Я думаю о Тебе как о сокровенном Источнике жизни и связываю с Тобой образы зари, бездон­ных звёздных россыпей на небосводе и восхода! Вызывая в сердце чудесные видения заснежен­ных гор, звонко бьющего из-под земли родника, чистой молитвы, зажжённой свечи из благоухан­ного пчелиного воска, синих храмовых куполов, я живу Тобой и всей душой и телом ощущаю в Тебе, и только в Тебе, полноту Отцовства и Мате­ринства, Совершенного родительского Начала, в котором я, как счастливый младенец, раство­рюсь, растаю как воск и познаю Твою бесконеч­ную любовь и не постыжусь своего смирения и покорности перед мудростью Твоей!..

ИСПОВЕДЬ БЕЗ СЛОВ

Прошла зима, и наступил апрель 1988 года.

Чтобы поступить в семинарию, мне нужно было испросить благословение у опытного стар­ца.
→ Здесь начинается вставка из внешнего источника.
/-- A token after one of the tokens is set. -/
theorem token_setToken (c : Ctx) (k : Nat) (x : Token) {n : Nat} (hn : n < 16) :
    (c.setToken k x).token n = if n = k then x else c.token n := by
  by_cases h : n = k
  · subst h
    simp [Ctx.token, Ctx.setToken, hn]
  · simp [Ctx.token, Ctx.setToken, h, Ne.symm h]

/-! ### SWP.SV (R224) -/

/-- What a slot produces of its token, with its count, and the context where that is pending. -/
def producing (g : EGuard) (c : Ctx) : Option (Nat × Nat) × Ctx :=
  match producesTok g with
  | none => (none, c)
  | some n => (some (c.newInstance n.toNat).1, (c.newInstance n.toNat).2)

theorem producing_eq (g : EGuard) (c : Ctx) :
    ∃ tokens, (producing g c).2 = { c with eng := { c.eng with tokens := tokens } } := by
  unfold producing
  cases producesTok g <;> exact ⟨_, rfl⟩

/-- Bytes written to the scratchpad change the basin and what ports see. -/
theorem putSpad_eq (c : Ctx) (a : Nat) (bs : List (Option Byte)) :
    ∃ basin ports, c.putSpad a bs = { c with basin := basin, eng := { c.eng with ports := ports } } ∧
      basin.spad = c.basin.spad.write a bs := ⟨_, _, rfl, rfl⟩

/-- The context after SWP.SV with no sweep to interrupt: 64 zero bytes, and its token done. -/
def zeroSaved (g : EGuard) (a : Nat) (c : Ctx) : Ctx :=
  ((producing g c).2.putSpad a ((leBytes 64 0).map some)).finishToken (producing g c).1 0

/-- It changes the scratchpad, tokens, and what ports see. -/
theorem zeroSaved_eq (g : EGuard) (a : Nat) (c : Ctx) :
    ∃ basin ports tokens gone, zeroSaved g a c =
        { c with basin := basin, eng := { c.eng with ports := ports, tokens := tokens, withdrawn := gone } } ∧
      basin.spad = c.basin.spad.write a ((leBytes 64 0).map some) := by
  obtain ⟨pending, hp⟩ := producing_eq g c
  obtain ⟨basin, ports, hput, hspad⟩ := putSpad_eq (producing g c).2 a ((leBytes 64 0).map some)
  obtain ⟨tokens, gone, hdone⟩ :=
    finishToken_eq ((producing g c).2.putSpad a ((leBytes 64 0).map some)) (producing g c).1 0
  rw [hp] at hspad
  refine ⟨basin, ports, tokens, gone, ?_, hspad⟩
  rw [zeroSaved, hdone, hput, hp]

/-- The token that it produces is done, its count one more. -/
theorem token_zeroSaved {g : EGuard} {n : BitVec 4} (a : Nat) (c : Ctx) (h : producesTok g = some n) :
    (zeroSaved g a c).token n.toNat = ⟨(c.token n.toNat).inst + 1, true, 0⟩ := by
  have hpending : ((producing g c).2.putSpad a ((leBytes 64 0).map some)).token n.toNat =
      ⟨(c.token n.toNat).inst + 1, false, 0⟩ := by
    simp only [producing, h, Ctx.newInstance]
    exact (token_setToken c _ _ n.isLt).trans (if_pos rfl)
  rw [zeroSaved, token_finishToken _ _ _ n.isLt, hpending, if_pos (by simp [producing, h, Ctx.newInstance])]

/-- With nothing started there is no sweep to interrupt. -/
theorem saveSweep_idle {s : State} (a : Nat) (x : Option (Nat × Nat)) (h : s.ctx.eng.started = []) :
    saveSweep a x s = { s with ctx := (s.ctx.putSpad a ((leBytes 64 0).map some)).finishToken x 0 } := by
  have hnone : interruptible s = none := by simp [interruptible, h]
  have hzero : (0 : BitVec 512).toNat = 0 := BitVec.toNat_zero
  simp only [saveSweep, hnone, hzero]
Но к какому старцу идти? И тут чтец Валера неожиданно предложил мне поехать под Ниж­ний Новгород к своему духовнику отцу Иосифу.

- Не пожалеешь. Я его давно знаю. Это самый старый архимандрит в России. Он всегда был не­зависим от властей. Поэтому к нему до сих пор тянется верующая молодёжь. В прошлом старец сидел. Зовут его отец Иосиф. Ныне здравствую­щий Патриарх Пимен лично предложил ему стать наместником Валаамского монастыря, но батюш­ка отказался. Он предпочитает уединение. Мы к нему ездим раз в три месяца. Он живёт и служит в заброшенной деревне Внуты Нижегородской области, в сельском деревянном храме Успения Пресвятой Богородицы. Во Внутах, кроме двух-трёх соседей-алкашей, больше никого нет. Все разъехались кто куда. Понимаешь? А мы привоз­им ему продукты. С ним живёт слепая монахиня, мать Варвара, добрая женщина. Последний раз отца Иосифа забрали в 1985 году. За религиоз­ную пропаганду среди молодёжи.

Батюшка - опытный старец. Поговоришь с ним, возьмешь благословение. Ты же пришел сюда, чтобы в семинарию поступать? Я тебя пра­вильно понял? Или хочешь всю жизнь простоять у дверей и общаться с бомжами? Что ж, это тоже смиряет. Ведь смирение - это главная цель хри­стианина. А вам, иудеям, это особенно нужно. Ну чего ты сразу глазами-то засверкал? Не обижай­ся. Я пошутил. Ты - простой русский парень Ми-шако Ходанишвили! Ха-ха-ха!

Это были обычные добрые шутки в стиле Валеры.

На предложение чтеца моё сердце загоре­лось. Поехать за советом не в соседний район, а за целых 800 километров от Москвы, сойти на каком-то полустанке и часов шесть шагать по лесу до заброшенной деревни выглядело весьма романтично.

С нами вместе на поезд пришли жена Вале­ры - художница Лена, и ещё одна семейная пара. Мы взяли с собой тяжёлые рюкзаки с консерва­ми, бутылки водки и санки. Водка была необхо­дима по той причине, что старец за реставрацию храма расплачивался с рабочими из соседнего села только алкоголем. Больше они ничего у него не брали. Ни денег, ни продуктов. Огненная вода была в тех местах единственной разменной валютой.

- А ты этим, Михаил, не искушайся, - сказал мне Валера. - Старец их не спаивает. Тут действует другой принцип. С паршивой овцы хоть шер­сти клок. И для местных жителей это тоже полез­но, раз они по-другому не могут. Для спасения души. Хоть и пьют, но зато храм восстанавлива­ют. Как говорится, умрут не зря.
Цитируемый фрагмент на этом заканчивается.